▶ [Dataset records]:
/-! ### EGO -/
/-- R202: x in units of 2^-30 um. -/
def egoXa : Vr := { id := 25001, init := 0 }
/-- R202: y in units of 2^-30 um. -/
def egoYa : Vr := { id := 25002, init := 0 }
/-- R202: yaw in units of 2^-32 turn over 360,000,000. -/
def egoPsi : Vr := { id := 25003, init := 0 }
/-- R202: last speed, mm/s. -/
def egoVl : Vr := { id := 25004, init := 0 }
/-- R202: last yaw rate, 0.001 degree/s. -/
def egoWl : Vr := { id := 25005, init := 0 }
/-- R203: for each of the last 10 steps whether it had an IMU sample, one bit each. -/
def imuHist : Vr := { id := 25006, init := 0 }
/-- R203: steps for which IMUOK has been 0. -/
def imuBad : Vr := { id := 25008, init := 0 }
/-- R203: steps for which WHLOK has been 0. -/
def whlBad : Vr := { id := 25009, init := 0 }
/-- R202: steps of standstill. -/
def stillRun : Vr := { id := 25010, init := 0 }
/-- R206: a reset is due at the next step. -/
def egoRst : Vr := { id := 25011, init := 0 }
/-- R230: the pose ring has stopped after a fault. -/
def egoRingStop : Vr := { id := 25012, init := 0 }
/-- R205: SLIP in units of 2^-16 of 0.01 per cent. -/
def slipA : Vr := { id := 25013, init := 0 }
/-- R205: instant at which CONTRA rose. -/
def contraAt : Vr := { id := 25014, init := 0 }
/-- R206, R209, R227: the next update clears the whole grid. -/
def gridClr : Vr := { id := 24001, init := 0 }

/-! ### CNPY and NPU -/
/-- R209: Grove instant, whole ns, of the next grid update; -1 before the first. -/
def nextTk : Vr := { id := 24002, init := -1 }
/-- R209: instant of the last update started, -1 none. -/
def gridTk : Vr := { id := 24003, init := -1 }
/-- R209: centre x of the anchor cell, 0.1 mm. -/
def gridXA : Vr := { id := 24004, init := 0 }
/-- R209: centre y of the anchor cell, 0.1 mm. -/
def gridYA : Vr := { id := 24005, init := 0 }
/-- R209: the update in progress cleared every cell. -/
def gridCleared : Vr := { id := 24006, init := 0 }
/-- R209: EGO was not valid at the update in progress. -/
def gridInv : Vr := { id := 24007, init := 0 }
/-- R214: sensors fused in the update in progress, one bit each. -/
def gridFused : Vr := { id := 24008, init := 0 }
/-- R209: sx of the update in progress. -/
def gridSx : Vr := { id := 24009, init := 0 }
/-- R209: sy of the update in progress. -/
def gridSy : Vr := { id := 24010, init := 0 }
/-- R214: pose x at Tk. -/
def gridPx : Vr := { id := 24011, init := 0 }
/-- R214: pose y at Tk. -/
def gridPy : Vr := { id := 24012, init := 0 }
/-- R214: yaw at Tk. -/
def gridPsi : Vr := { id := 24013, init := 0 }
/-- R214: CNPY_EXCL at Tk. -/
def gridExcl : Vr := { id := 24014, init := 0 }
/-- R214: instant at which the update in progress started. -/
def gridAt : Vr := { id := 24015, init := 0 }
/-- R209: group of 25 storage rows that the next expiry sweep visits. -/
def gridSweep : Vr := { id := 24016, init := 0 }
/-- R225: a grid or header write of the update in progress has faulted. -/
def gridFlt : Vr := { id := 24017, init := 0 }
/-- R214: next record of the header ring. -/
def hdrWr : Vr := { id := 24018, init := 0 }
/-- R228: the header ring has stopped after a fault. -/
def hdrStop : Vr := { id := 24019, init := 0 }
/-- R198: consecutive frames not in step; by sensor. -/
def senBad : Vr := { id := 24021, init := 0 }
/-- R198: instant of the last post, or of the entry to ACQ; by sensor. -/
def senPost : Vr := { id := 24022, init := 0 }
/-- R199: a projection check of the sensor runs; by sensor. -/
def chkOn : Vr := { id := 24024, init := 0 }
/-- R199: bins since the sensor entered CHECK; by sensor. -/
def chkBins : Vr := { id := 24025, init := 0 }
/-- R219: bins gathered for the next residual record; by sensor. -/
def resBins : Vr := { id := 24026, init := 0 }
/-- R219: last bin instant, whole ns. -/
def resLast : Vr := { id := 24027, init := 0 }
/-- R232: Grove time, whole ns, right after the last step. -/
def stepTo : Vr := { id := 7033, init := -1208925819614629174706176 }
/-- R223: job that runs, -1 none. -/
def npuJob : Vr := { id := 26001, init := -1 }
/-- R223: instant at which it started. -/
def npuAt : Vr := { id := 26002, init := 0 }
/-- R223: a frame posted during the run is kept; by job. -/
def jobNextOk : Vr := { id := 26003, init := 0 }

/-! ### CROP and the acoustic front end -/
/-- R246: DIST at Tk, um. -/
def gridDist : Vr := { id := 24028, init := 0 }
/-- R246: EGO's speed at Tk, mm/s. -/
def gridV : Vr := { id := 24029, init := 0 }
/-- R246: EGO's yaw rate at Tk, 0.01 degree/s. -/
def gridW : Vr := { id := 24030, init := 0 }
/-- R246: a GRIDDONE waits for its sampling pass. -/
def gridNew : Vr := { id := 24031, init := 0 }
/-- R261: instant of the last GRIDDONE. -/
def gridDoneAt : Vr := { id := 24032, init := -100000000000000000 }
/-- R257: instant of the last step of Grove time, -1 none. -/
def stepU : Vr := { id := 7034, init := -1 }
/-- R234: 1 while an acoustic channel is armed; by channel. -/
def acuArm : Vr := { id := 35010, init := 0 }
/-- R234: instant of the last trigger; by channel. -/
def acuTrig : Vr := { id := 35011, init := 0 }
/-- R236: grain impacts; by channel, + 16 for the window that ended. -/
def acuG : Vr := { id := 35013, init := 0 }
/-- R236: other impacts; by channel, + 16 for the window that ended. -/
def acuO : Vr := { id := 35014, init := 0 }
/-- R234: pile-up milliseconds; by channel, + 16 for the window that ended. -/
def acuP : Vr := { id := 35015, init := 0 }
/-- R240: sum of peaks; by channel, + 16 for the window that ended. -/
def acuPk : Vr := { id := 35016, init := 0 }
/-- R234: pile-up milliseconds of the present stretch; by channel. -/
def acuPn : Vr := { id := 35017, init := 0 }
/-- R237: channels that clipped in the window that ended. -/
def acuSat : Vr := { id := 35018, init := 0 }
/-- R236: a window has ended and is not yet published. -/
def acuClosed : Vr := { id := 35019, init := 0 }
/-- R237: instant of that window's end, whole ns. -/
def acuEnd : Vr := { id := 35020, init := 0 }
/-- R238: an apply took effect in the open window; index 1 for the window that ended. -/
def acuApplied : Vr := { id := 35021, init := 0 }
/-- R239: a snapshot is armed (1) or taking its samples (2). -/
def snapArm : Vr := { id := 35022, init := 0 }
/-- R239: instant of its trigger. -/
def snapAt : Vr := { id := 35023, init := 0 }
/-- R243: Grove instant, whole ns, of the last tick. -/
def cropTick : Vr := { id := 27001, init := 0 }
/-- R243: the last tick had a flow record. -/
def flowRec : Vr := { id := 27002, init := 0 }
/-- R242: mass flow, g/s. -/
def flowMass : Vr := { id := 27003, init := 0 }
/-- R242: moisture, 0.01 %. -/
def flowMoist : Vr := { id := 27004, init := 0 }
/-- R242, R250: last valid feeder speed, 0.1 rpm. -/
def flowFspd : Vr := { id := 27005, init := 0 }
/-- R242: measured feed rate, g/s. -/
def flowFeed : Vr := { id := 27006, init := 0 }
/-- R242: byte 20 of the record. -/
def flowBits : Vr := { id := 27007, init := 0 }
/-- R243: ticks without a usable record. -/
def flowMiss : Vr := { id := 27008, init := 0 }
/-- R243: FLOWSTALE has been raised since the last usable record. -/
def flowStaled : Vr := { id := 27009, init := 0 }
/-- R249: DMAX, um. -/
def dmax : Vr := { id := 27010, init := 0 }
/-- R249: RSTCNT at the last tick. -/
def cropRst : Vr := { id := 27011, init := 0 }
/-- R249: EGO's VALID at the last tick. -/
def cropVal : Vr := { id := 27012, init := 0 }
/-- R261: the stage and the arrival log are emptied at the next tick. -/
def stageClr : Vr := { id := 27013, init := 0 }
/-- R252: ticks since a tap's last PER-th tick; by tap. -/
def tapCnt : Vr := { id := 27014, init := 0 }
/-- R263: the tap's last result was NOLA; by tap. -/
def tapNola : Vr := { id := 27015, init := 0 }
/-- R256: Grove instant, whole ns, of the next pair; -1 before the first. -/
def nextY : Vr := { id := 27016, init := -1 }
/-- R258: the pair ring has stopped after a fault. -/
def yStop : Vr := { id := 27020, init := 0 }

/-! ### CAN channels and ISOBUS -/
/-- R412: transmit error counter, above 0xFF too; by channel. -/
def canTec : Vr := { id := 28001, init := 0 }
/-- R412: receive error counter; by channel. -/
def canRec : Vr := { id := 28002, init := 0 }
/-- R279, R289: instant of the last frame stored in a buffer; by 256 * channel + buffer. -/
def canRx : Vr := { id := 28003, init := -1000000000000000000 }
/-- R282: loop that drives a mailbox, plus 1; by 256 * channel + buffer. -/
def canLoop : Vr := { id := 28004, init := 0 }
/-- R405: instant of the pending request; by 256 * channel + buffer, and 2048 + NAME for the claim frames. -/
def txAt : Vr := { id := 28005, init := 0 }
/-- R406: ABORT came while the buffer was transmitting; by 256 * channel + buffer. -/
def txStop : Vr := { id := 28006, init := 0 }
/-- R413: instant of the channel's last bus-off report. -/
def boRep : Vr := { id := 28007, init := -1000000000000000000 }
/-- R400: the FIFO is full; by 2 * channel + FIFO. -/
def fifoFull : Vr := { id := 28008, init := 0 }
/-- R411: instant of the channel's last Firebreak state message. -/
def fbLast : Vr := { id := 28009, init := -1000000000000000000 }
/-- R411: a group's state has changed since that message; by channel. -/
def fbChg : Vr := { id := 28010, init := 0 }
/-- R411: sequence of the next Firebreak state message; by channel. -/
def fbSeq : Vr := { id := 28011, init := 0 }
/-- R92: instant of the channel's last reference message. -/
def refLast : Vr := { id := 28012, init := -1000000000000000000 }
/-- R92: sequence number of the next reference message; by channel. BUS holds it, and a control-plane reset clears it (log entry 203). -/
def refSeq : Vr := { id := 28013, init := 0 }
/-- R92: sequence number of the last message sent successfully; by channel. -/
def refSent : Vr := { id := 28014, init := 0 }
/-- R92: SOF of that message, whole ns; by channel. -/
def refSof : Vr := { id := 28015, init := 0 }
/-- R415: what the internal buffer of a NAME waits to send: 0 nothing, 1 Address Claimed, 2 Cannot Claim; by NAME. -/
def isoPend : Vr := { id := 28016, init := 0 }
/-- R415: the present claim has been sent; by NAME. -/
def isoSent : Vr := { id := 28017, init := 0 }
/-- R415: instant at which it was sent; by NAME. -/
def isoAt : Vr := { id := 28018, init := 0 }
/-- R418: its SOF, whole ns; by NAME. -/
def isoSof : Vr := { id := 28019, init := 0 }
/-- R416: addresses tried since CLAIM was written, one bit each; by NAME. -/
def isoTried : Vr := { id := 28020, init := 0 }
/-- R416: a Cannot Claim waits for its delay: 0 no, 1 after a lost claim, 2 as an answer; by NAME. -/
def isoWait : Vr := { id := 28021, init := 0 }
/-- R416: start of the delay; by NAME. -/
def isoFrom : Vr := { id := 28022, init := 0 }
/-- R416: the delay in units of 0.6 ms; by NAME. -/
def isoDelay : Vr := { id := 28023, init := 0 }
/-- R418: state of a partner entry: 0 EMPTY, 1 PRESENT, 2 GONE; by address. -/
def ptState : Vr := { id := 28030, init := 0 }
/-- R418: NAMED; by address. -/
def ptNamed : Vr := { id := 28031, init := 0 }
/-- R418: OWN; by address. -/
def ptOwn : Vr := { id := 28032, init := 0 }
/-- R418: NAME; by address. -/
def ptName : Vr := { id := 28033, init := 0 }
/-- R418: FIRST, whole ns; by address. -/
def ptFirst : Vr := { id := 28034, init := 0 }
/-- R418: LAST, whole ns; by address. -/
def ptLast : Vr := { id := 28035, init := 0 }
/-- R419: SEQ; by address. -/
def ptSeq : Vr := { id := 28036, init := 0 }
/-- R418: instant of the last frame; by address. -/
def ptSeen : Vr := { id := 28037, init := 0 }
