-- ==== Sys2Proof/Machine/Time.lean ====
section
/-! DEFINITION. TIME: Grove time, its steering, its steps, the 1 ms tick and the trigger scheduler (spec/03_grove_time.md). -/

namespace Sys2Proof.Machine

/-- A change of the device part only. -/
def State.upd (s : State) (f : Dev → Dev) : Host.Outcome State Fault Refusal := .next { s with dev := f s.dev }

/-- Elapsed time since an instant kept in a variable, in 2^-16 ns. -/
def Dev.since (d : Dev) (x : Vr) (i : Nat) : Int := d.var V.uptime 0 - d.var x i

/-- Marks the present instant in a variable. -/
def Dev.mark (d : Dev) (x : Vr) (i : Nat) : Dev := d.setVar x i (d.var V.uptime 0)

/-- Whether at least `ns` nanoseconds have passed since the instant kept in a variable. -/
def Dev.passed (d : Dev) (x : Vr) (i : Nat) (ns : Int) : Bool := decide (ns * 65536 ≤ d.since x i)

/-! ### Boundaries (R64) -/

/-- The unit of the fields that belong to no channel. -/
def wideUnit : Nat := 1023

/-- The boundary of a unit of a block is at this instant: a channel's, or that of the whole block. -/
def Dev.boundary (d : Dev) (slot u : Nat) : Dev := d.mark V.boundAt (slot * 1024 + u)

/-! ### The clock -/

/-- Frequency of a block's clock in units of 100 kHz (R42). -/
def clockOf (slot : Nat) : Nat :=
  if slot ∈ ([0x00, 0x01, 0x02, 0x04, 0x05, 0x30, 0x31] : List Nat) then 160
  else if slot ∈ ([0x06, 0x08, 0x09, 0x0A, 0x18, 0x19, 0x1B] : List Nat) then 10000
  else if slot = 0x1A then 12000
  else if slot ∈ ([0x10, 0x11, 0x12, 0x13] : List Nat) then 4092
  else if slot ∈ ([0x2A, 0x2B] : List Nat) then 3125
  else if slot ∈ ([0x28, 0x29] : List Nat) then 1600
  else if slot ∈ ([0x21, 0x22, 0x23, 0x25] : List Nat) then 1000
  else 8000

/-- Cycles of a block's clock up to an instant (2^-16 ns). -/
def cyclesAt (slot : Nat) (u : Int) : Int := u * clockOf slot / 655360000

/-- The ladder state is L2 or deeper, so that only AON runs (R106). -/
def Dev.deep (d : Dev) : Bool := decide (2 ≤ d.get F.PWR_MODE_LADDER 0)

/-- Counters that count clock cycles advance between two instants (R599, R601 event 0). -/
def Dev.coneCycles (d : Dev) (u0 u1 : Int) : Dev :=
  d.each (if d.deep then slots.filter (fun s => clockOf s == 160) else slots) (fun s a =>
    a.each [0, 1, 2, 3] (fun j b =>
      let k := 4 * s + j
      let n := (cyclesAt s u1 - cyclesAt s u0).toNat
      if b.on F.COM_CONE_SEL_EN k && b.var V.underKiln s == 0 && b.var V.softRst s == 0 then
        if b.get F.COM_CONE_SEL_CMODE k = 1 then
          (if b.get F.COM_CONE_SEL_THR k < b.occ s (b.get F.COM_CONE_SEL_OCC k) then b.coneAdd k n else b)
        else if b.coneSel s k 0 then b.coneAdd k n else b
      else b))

▶ [Task item]: Your reply is to repeat, unchanged, the lines above running from the one with "def egoVl : Vr" up to and including the one with "def gridXA : Vr".

▶ [Exercise result]:
def egoVl : Vr := { id := 25004, init := 0 }
/-- R202: last yaw rate, 0.001 degree/s. -/
def egoWl : Vr := { id := 25005, init := 0 }
/-- R203: for each of the last 10 steps whether it had an IMU sample, one bit each. -/
def imuHist : Vr := { id := 25006, init := 0 }
/-- R203: steps for which IMUOK has been 0. -/
def imuBad : Vr := { id := 25008, init := 0 }
/-- R203: steps for which WHLOK has been 0. -/
def whlBad : Vr := { id := 25009, init := 0 }
/-- R202: steps of standstill. -/
def stillRun : Vr := { id := 25010, init := 0 }
/-- R206: a reset is due at the next step. -/
def egoRst : Vr := { id := 25011, init := 0 }
/-- R230: the pose ring has stopped after a fault. -/
def egoRingStop : Vr := { id := 25012, init := 0 }
/-- R205: SLIP in units of 2^-16 of 0.01 per cent. -/
def slipA : Vr := { id := 25013, init := 0 }
/-- R205: instant at which CONTRA rose. -/
def contraAt : Vr := { id := 25014, init := 0 }
/-- R206, R209, R227: the next update clears the whole grid. -/
def gridClr : Vr := { id := 24001, init := 0 }

/-! ### CNPY and NPU -/
/-- R209: Grove instant, whole ns, of the next grid update; -1 before the first. -/
def nextTk : Vr := { id := 24002, init := -1 }
/-- R209: instant of the last update started, -1 none. -/
def gridTk : Vr := { id := 24003, init := -1 }
/-- R209: centre x of the anchor cell, 0.1 mm. -/
def gridXA : Vr := { id := 24004, init := 0 }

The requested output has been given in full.